Last paper on the day. Tim Roussos talked about the Tane Mahuta character in two of Witi Ihimaera’s novels. He discussed the tension between sexual identity and ethnicity or the identity shared with one’s tribe. I asked a totally dumb ass question, as I thought he had said that people excluded from their tribal identity because of their queer sexual identity made their own tribe. I understood this in a literal sense! So I asked a question about how they reproduce the ‘tribeness’ of a tribe with no history or familial linkage. Dumb ass!
It was all over and I was feeling a bit tired. So I bought a couple of beers on my way into Newtown, I gave Sandy a bell to see what was up, as I thought being woke up with a beer would be nice. He was off having department drinks at USyd. With some time to kill I just went home and freshened up. Came back and everyone was getting stuck into it. The dinner was held at the Bank Hotel and the cheapest thing on the menu were 4 shishkebab things for $18.90. In the spirit of the conference we (Shane, Sandy and I) refused to pay that much and had an anti-dinner of beer and other people’s left-overs. We stopped doing this after we found some rather large bugs in some rice that had been put off to one side.

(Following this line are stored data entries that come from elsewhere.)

-- ==== Sys2Proof/Laws/Memory.lean ====
section
/-! SUPPORT. The laws of the byte stores: read after write, the canonical form, and that a full store is a
sequence of bytes which appending at its length extends. -/

namespace Sys2Proof.Machine

@[simp] theorem read_nil (a : Nat) : Memory.read [] a = none := rfl

theorem read_cons (k : Nat) (b : Byte) (m : Memory) (a : Nat) :
    Memory.read ((k, b) :: m) a = if k = a then some b else Memory.read m a := rfl

/-- Read after write. -/
theorem read_write (m : Memory) (a : Nat) (v : Byte) (x : Nat) :
    (m.write a v).read x = if x = a then some v else m.read x := by
  induction m with
  | nil =>
    by_cases h : x = a
    · simp [Memory.write, read_cons, h]
    · simp [Memory.write, read_cons, h, Ne.symm h]
  | cons c m ih =>
    obtain ⟨k, b⟩ := c
    simp only [Memory.write]
    split_ifs with h1 h2 <;> simp only [read_cons, ih] <;> split_ifs <;> first | rfl | omega

theorem mem_write (m : Memory) (a : Nat) (v : Byte) (c : Host.Cell) (h : c ∈ m.write a v) :
    c.1 = a ∨ c ∈ m := by
  induction m with
  | nil => simp only [Memory.write, List.mem_singleton] at h; simp [h]
  | cons d m ih =>
    obtain ⟨k, b⟩ := d
    simp only [Memory.write] at h
    split_ifs at h with h1 h2
    · rcases List.mem_cons.1 h with rfl | h
      · exact .inl rfl
      · exact .inr h
    · rcases List.mem_cons.1 h with rfl | h
      · exact .inl h2.symm
      · exact .inr (List.mem_cons_of_mem _ h)
    · rcases List.mem_cons.1 h with rfl | h
      · exact .inr List.mem_cons_self
      · exact (ih h).imp id (List.mem_cons_of_mem _)

/-- A write keeps the canonical form. -/
theorem wf_write {m : Memory} (h : m.wf) (a : Nat) (v : Byte) : (m.write a v).wf := by
  induction m with
  | nil => simp [Memory.write, Memory.wf]
  | cons d m ih =>
    obtain ⟨k, b⟩ := d
    obtain ⟨h1, h2⟩ := List.pairwise_cons.1 h
    simp only [Memory.write]
    split_ifs with ha hk
    · refine List.pairwise_cons.2 ⟨fun c hc => ?_, h⟩
      rcases List.mem_cons.1 hc with rfl | hc
      · exact ha
      · exact lt_trans ha (h1 c hc)
    · exact List.pairwise_cons.2 ⟨h1, h2⟩
    · refine List.pairwise_cons.2 ⟨fun c hc => ?_, ih h2⟩
      rcases mem_write m a v c hc with h3 | h3
      · simp only [h3]; omega
      · exact h1 c h3

theorem wf_nil : Memory.wf [] := List.Pairwise.nil

@[simp] theorem map_fst_ofBytesFrom (a : Nat) (bs : List Byte) :
    (Memory.ofBytesFrom a bs).map Prod.fst = List.range' a bs.length := by
  induction bs generalizing a with
  | nil => rfl
  | cons b bs ih => simp [Memory.ofBytesFrom, ih, List.range'_succ]

@[simp] theorem bytes_ofBytesFrom (a : Nat) (bs : List Byte) : (Memory.ofBytesFrom a bs).bytes = bs := by
  induction bs generalizing a with
  | nil => rfl
  | cons b bs ih => simpa [Memory.ofBytesFrom, Memory.bytes] using ih (a + 1)

@[simp] theorem length_ofBytesFrom (a : Nat) (bs : List Byte) : (Memory.ofBytesFrom a bs).length = bs.length := by
  induction bs generalizing a with
  | nil => rfl
  | cons b bs ih => simp [Memory.ofBytesFrom, ih]

@[simp] theorem bytes_ofBytes (bs : List Byte) : (Memory.ofBytes bs).bytes = bs := bytes_ofBytesFrom 0 bs

@[simp] theorem length_ofBytes (bs : List Byte) : (Memory.ofBytes bs).length = bs.length := length_ofBytesFrom 0 bs

@[simp] theorem length_bytes (m : Memory) : m.bytes.length = m.length := List.length_map _

theorem full_ofBytes (bs : List Byte) : (Memory.ofBytes bs).full := by
  simp [Memory.full, Memory.ofBytes, List.range_eq_range']

theorem full_nil : Memory.full [] := rfl

theorem ofBytesFrom_of_fst {m : Memory} {a : Nat} (h : m.map Prod.fst = List.range' a m.length) :
    m = Memory.ofBytesFrom a m.bytes := by
  induction m generalizing a with
  | nil => rfl
  | cons c m ih =>
    obtain ⟨k, b⟩ := c
    simp only [List.map_cons, List.length_cons, List.range'_succ, List.cons.injEq] at h
    obtain ⟨rfl, h⟩ := h
    simp only [Memory.bytes, List.map_cons, Memory.ofBytesFrom, List.cons.injEq, true_and]
    exact ih h

/-- A full store is the store of its bytes. -/
theorem Memory.full.eq_ofBytes {m : Memory} (h : m.full) : m = Memory.ofBytes m.bytes :=
  ofBytesFrom_of_fst (by rw [← List.range_eq_range']; exact h)

/-- Two full stores with the same bytes are the same store. -/
theorem Memory.full.ext {m n : Memory} (hm : m.full) (hn : n.full) (h : m.bytes = n.bytes) : m = n := by
  rw [hm.eq_ofBytes, hn.eq_ofBytes, h]

/-- A full store is in canonical form. -/
theorem Memory.full.wf {m : Memory} (h : m.full) : m.wf := by
  have h1 : (m.map Prod.fst).Pairwise (· < ·) := by rw [h]; exact List.pairwise_lt_range
  exact List.pairwise_map.1 h1

theorem read_ofBytesFrom (a : Nat) (bs : List Byte) (x : Nat) :
    (Memory.ofBytesFrom a bs).read x = if a ≤ x then bs[x - a]? else none := by
  induction bs generalizing a with
  | nil => simp [Memory.ofBytesFrom]
  | cons b bs ih =>
    simp only [Memory.ofBytesFrom, read_cons, ih]
    by_cases h : a = x
    · simp [h]
    · rw [if_neg h]
      by_cases h2 : a ≤ x
      · obtain ⟨d, hd⟩ : ∃ d, x - a = d + 1 := ⟨x - a - 1, by omega⟩
        have h3 : x - (a + 1) = d := by omega
        rw [if_pos h2, if_pos (by omega), hd, h3, List.getElem?_cons_succ]
      · rw [if_neg h2, if_neg (by omega)]

/-- Reading a full store is indexing its bytes. -/
theorem Memory.full.read {m : Memory} (h : m.full) (x : Nat) : m.read x = m.bytes[x]? := by
  conv_lhs => rw [h.eq_ofBytes]
  simp [Memory.ofBytes, read_ofBytesFrom]

theorem write_ofBytesFrom_end (a : Nat) (bs : List Byte) (v : Byte) :
    (Memory.ofBytesFrom a bs).write (a + bs.length) v = Memory.ofBytesFrom a (bs ++ [v]) := by
  induction bs generalizing a with
  | nil => rfl
  | cons b bs ih =>
    have h := ih (a + 1)
    rw [show a + 1 + bs.length = a + (b :: bs).length by simp; omega] at h
    simp only [Memory.ofBytesFrom, Memory.write, List.cons_append]
    rw [if_neg (by omega), if_neg (by simp), h]

/-- Appending at the length of a full store: the store of the longer sequence (rule R57). -/
theorem Memory.full.write_length {m : Memory} (h : m.full) (v : Byte) :
    m.write m.length v = Memory.ofBytes (m.bytes ++ [v]) := by
  have h1 := write_ofBytesFrom_end 0 m.bytes v
  rw [Nat.zero_add, length_bytes] at h1
  conv_lhs => rw [show m.write m.length v = (Memory.ofBytesFrom 0 m.bytes).write m.length v from
    congrArg (fun x => Memory.write x m.length v) h.eq_ofBytes]
  exact h1

theorem Memory.full.append {m : Memory} (h : m.full) (v : Byte) : (m.write m.length v).full := by
  rw [h.write_length]; exact full_ofBytes _

theorem Memory.full.bytes_append {m : Memory} (h : m.full) (v : Byte) :
    (m.write m.length v).bytes = m.bytes ++ [v] := by
  rw [h.write_length, bytes_ofBytes]

theorem Memory.full.length_append {m : Memory} (h : m.full) (v : Byte) :
    (m.write m.length v).length = m.length + 1 := by
  rw [h.write_length, length_ofBytes]; simp

/-- `MemRead` of a full store. -/
theorem Memory.full.memRead {m : Memory} (h : m.full) (a n : Nat) (hn : a + n ≤ m.length) :
    memRead m a n = some ((m.bytes.drop a).take n) := by
  induction n generalizing a with
  | zero => simp [Machine.memRead]
  | succ n ih =>
    have ha : a < m.bytes.length := by rw [length_bytes]; omega
    simp only [Machine.memRead, h.read, List.getElem?_eq_getElem ha, ih (a + 1) (by omega)]
    rw [List.drop_eq_getElem_cons ha, List.take_succ_cons]

/-- Reset's memories are in canonical form. -/
theorem reset_memories_wf : State.reset.src.wf ∧ State.reset.snk.wf := ⟨wf_nil, wf_nil⟩

end Sys2Proof.Machine
end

Everyone was getting pretty raucous and fired-up. Earlier in the night there was a Melbourne/Sydney table split, which was weird! The Melbourne dudes were drinking red wine. haha. It was good mixing with people from English and Literary studies as it gets me out of my Cultural Studies comfort zone. The numbers eventually whittled down to about roughly a dozen. Plus I met some dude who said he was an anarchist, but operated from a rigid disciplinised conception of the academy (“I do anthropology!”). He was good value. Sandy also mentions him in his account of the night.
After the Bank things kind of fell apart a bit. I got a kebab. Sweet. Then we went from an aborted attempt to party on at the Town Hall to the Zanzi and that is when I went home.
Low points of the night. I didn’t get a game of pool in, which sucked deluxe. Plus I was refused entry at the very end of the night in to the Zanzi bar. The dude asked me if I had been drinking. I said, yes! He said, “Not tonight, mate.” Well, can you ask a more retarded question at 3:30am on a Friday night? Of course I had been been drinking! Next time I will tell the bouncer I had been doing lines, then we’ll see where we get. He was obviously scared that I was the same size as him hahaha!!! Fuckin bouncers.
But all in all I had fun. Met some new people, heard some cool papers and had some laughs.